◆ ASSIGNMENT
All lines holding the word "DEFINITION" should be located in the records and copied.

(Source records)
.....

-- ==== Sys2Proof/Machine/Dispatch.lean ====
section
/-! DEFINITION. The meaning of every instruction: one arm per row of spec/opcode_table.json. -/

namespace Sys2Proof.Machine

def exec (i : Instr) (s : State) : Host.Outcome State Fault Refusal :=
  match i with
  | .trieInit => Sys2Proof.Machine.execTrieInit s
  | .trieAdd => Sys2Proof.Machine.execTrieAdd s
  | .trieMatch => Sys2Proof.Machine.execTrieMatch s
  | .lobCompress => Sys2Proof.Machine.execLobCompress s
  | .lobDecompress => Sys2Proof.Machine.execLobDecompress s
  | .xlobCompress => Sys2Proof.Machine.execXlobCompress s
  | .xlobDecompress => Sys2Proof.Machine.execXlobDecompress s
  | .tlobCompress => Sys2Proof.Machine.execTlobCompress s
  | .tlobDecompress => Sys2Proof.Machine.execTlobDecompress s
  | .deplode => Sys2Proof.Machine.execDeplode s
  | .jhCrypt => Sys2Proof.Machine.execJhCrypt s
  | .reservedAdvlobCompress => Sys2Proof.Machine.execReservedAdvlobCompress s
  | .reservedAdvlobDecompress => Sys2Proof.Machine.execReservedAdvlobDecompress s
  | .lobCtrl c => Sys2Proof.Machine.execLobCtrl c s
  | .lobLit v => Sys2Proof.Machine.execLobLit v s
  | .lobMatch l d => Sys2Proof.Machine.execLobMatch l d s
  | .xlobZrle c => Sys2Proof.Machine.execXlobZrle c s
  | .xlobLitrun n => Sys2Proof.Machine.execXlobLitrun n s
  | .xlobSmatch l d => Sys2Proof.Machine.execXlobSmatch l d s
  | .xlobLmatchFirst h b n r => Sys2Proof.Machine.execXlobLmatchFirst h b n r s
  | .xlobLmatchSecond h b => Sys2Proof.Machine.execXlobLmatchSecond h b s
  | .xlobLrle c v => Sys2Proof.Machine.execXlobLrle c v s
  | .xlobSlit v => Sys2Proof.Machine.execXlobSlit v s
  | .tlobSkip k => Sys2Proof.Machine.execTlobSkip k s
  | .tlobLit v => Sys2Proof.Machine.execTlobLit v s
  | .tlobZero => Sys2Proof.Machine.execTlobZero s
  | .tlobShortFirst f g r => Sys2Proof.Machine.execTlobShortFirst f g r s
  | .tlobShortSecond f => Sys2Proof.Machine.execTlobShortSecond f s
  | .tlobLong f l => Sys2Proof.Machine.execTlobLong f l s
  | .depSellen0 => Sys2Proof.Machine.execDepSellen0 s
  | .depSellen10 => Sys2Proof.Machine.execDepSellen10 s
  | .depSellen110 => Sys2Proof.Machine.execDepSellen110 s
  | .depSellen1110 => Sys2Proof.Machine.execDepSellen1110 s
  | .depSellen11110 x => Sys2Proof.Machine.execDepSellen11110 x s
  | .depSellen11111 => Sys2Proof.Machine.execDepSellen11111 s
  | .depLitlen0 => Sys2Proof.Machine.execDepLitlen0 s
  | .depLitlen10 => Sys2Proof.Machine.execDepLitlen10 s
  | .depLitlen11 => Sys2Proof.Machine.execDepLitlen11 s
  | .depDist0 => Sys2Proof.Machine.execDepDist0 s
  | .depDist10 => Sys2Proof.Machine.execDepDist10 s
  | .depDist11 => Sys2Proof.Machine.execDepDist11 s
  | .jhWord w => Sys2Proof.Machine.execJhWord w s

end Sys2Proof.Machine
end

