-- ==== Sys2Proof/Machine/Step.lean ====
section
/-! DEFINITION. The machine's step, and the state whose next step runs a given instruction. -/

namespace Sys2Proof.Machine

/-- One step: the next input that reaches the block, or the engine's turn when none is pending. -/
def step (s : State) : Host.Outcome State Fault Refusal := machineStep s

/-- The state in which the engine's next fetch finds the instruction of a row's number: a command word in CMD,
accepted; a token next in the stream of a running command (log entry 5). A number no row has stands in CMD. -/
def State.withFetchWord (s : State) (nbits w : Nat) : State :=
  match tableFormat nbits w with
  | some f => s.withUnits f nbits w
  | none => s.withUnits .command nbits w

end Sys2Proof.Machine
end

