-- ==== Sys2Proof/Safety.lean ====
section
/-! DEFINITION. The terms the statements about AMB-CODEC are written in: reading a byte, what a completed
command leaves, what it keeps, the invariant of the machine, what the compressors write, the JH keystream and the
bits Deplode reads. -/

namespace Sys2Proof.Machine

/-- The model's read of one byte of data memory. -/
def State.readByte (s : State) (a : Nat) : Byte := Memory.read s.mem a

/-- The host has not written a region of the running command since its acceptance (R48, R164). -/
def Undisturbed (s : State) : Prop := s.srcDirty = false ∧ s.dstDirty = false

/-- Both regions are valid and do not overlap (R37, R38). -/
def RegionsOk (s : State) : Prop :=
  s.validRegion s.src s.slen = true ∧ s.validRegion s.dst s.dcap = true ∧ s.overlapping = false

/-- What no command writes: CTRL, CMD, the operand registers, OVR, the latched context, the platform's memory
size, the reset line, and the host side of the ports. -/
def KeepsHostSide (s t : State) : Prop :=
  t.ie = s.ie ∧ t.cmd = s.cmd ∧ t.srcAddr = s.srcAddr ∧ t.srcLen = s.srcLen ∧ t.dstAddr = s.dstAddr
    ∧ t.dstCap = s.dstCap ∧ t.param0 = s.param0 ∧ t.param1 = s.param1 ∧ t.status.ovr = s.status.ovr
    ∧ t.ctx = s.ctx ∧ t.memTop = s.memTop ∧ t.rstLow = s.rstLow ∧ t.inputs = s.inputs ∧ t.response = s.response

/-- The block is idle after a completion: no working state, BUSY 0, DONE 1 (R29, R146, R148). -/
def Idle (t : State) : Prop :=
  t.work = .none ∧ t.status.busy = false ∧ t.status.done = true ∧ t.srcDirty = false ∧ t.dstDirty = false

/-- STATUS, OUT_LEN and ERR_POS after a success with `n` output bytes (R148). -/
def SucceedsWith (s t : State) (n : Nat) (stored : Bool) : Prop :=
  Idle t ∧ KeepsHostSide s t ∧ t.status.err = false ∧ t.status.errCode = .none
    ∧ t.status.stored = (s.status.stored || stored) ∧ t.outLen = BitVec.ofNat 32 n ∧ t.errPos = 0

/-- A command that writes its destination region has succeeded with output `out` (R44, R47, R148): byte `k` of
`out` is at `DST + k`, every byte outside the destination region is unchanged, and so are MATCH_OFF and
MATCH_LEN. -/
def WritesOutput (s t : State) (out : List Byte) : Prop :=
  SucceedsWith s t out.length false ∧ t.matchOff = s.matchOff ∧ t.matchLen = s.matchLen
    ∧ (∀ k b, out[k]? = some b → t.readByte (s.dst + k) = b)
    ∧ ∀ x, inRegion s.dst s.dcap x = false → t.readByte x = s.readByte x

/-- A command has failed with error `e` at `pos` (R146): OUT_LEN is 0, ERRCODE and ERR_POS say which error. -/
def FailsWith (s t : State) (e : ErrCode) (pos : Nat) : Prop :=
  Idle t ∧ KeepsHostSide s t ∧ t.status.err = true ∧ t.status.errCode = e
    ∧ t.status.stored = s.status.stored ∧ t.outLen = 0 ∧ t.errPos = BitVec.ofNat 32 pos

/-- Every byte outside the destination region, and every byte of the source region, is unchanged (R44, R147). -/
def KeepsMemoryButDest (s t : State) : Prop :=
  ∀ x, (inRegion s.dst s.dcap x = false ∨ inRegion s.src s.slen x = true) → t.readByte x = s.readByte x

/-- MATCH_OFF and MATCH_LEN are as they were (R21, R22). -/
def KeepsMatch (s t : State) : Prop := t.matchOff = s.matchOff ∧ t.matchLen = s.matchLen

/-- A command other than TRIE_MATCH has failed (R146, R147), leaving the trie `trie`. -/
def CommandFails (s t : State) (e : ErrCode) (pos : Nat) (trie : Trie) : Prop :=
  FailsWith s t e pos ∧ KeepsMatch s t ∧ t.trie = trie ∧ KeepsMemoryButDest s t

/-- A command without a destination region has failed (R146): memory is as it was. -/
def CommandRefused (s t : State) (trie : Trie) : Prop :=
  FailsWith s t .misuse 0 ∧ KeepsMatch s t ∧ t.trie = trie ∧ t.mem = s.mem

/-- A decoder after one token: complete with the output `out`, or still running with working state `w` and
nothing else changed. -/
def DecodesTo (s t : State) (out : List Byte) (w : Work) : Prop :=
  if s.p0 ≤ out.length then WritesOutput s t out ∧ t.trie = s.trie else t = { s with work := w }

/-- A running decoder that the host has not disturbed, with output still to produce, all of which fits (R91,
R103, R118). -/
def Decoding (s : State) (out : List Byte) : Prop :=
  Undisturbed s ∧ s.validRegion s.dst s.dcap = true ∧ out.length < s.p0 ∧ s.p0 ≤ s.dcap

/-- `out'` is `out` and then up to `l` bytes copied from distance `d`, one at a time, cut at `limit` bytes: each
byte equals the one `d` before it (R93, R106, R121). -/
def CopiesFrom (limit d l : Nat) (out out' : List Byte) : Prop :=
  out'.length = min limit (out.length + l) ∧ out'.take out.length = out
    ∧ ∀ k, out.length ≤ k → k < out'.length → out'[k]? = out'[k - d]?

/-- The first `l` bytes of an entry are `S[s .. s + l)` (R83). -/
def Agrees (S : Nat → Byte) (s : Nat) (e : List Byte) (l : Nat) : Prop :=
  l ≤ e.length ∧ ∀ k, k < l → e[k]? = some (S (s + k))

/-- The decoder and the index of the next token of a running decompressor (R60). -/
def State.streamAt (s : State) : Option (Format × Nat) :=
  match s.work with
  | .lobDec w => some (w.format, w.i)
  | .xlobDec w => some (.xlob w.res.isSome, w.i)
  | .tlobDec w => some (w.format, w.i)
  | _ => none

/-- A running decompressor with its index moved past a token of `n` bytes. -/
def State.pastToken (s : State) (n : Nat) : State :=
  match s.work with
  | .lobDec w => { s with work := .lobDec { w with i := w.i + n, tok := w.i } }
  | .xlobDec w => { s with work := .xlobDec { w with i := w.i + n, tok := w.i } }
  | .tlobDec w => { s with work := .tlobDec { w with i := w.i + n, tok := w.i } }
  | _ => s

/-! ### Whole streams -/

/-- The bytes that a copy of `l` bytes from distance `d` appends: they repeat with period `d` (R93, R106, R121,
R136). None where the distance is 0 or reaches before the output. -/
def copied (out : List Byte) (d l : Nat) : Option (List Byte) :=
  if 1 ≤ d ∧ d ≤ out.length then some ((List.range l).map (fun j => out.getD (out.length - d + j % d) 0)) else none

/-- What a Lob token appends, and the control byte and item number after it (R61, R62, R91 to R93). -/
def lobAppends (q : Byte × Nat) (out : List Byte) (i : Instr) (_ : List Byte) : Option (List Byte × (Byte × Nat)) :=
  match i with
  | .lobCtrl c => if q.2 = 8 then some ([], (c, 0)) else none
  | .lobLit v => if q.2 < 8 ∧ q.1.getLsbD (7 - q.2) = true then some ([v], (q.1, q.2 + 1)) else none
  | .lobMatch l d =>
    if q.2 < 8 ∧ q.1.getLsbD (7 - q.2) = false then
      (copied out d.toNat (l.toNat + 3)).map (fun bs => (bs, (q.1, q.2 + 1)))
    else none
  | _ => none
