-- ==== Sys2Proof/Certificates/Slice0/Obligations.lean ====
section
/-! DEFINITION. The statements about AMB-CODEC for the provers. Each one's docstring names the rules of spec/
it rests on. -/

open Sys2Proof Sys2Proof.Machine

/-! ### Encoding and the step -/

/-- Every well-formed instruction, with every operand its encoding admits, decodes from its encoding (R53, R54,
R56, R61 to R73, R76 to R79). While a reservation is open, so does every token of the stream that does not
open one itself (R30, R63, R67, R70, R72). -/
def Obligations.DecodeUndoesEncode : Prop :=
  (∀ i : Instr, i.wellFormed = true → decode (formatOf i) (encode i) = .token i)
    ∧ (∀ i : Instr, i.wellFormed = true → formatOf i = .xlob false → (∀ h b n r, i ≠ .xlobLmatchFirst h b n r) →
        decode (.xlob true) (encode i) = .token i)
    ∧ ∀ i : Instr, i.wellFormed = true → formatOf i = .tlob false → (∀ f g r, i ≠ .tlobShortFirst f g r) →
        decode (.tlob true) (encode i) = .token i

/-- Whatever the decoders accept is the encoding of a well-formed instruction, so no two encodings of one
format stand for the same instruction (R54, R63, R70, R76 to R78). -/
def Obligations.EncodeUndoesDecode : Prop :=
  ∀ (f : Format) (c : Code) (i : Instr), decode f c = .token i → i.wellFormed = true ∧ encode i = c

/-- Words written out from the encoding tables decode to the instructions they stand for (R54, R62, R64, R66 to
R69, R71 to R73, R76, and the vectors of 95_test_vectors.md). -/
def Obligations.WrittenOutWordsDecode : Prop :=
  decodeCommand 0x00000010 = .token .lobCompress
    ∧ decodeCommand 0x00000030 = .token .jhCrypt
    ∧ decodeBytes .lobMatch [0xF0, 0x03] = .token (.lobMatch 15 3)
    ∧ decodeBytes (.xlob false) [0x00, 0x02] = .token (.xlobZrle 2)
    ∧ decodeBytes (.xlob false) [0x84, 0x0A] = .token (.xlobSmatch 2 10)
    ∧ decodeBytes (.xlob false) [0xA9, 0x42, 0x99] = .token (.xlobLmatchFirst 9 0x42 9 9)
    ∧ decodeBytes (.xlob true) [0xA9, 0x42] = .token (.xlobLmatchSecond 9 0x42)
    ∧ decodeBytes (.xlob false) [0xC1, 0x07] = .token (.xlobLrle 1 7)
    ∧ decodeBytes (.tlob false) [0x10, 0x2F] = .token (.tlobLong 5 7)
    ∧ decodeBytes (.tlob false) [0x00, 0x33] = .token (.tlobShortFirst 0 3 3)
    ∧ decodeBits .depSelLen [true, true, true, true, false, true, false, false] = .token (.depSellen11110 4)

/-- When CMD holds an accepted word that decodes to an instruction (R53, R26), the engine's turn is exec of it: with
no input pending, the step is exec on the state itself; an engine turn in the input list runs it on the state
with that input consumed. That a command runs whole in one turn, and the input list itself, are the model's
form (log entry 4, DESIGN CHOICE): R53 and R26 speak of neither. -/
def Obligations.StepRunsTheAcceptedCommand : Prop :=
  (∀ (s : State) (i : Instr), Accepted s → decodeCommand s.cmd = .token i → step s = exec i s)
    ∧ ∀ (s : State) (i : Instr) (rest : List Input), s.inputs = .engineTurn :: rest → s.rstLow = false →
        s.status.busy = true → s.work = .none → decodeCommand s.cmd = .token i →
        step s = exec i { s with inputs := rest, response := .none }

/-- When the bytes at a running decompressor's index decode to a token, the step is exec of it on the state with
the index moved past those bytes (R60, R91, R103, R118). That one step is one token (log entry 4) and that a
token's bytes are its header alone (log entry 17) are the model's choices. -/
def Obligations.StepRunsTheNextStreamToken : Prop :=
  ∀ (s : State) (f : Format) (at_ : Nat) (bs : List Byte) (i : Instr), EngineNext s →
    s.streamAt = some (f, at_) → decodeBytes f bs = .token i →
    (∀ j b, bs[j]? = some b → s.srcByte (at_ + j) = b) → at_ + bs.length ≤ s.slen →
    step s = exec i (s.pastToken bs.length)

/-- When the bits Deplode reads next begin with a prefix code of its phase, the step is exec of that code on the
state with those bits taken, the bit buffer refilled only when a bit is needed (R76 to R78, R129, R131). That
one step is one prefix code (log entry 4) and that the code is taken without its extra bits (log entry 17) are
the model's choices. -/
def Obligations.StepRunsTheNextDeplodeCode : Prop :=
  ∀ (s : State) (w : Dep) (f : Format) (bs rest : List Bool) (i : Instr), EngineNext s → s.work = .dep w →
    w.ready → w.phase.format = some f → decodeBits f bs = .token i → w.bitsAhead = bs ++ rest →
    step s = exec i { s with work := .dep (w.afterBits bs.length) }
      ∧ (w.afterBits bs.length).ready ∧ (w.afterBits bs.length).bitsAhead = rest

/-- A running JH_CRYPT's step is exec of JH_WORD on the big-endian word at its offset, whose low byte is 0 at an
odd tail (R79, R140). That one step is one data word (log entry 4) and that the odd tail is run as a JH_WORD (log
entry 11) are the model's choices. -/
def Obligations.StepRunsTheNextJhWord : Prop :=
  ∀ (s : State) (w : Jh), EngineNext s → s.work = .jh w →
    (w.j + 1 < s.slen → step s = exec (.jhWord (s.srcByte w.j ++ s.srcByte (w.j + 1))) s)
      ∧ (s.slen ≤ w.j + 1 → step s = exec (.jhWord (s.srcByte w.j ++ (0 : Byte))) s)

.....

◆ YOUR SOLUTION
/-! DEFINITION. The meaning of every instruction: one arm per row of spec/opcode_table.json. -/
/-! DEFINITION. The machine's step, and the state whose next step runs a given instruction. -/
/-! DEFINITION. The terms the statements about AMB-CODEC are written in: reading a byte, what a completed
/-! DEFINITION. The statements about AMB-CODEC for the provers. Each one's docstring names the rules of spec/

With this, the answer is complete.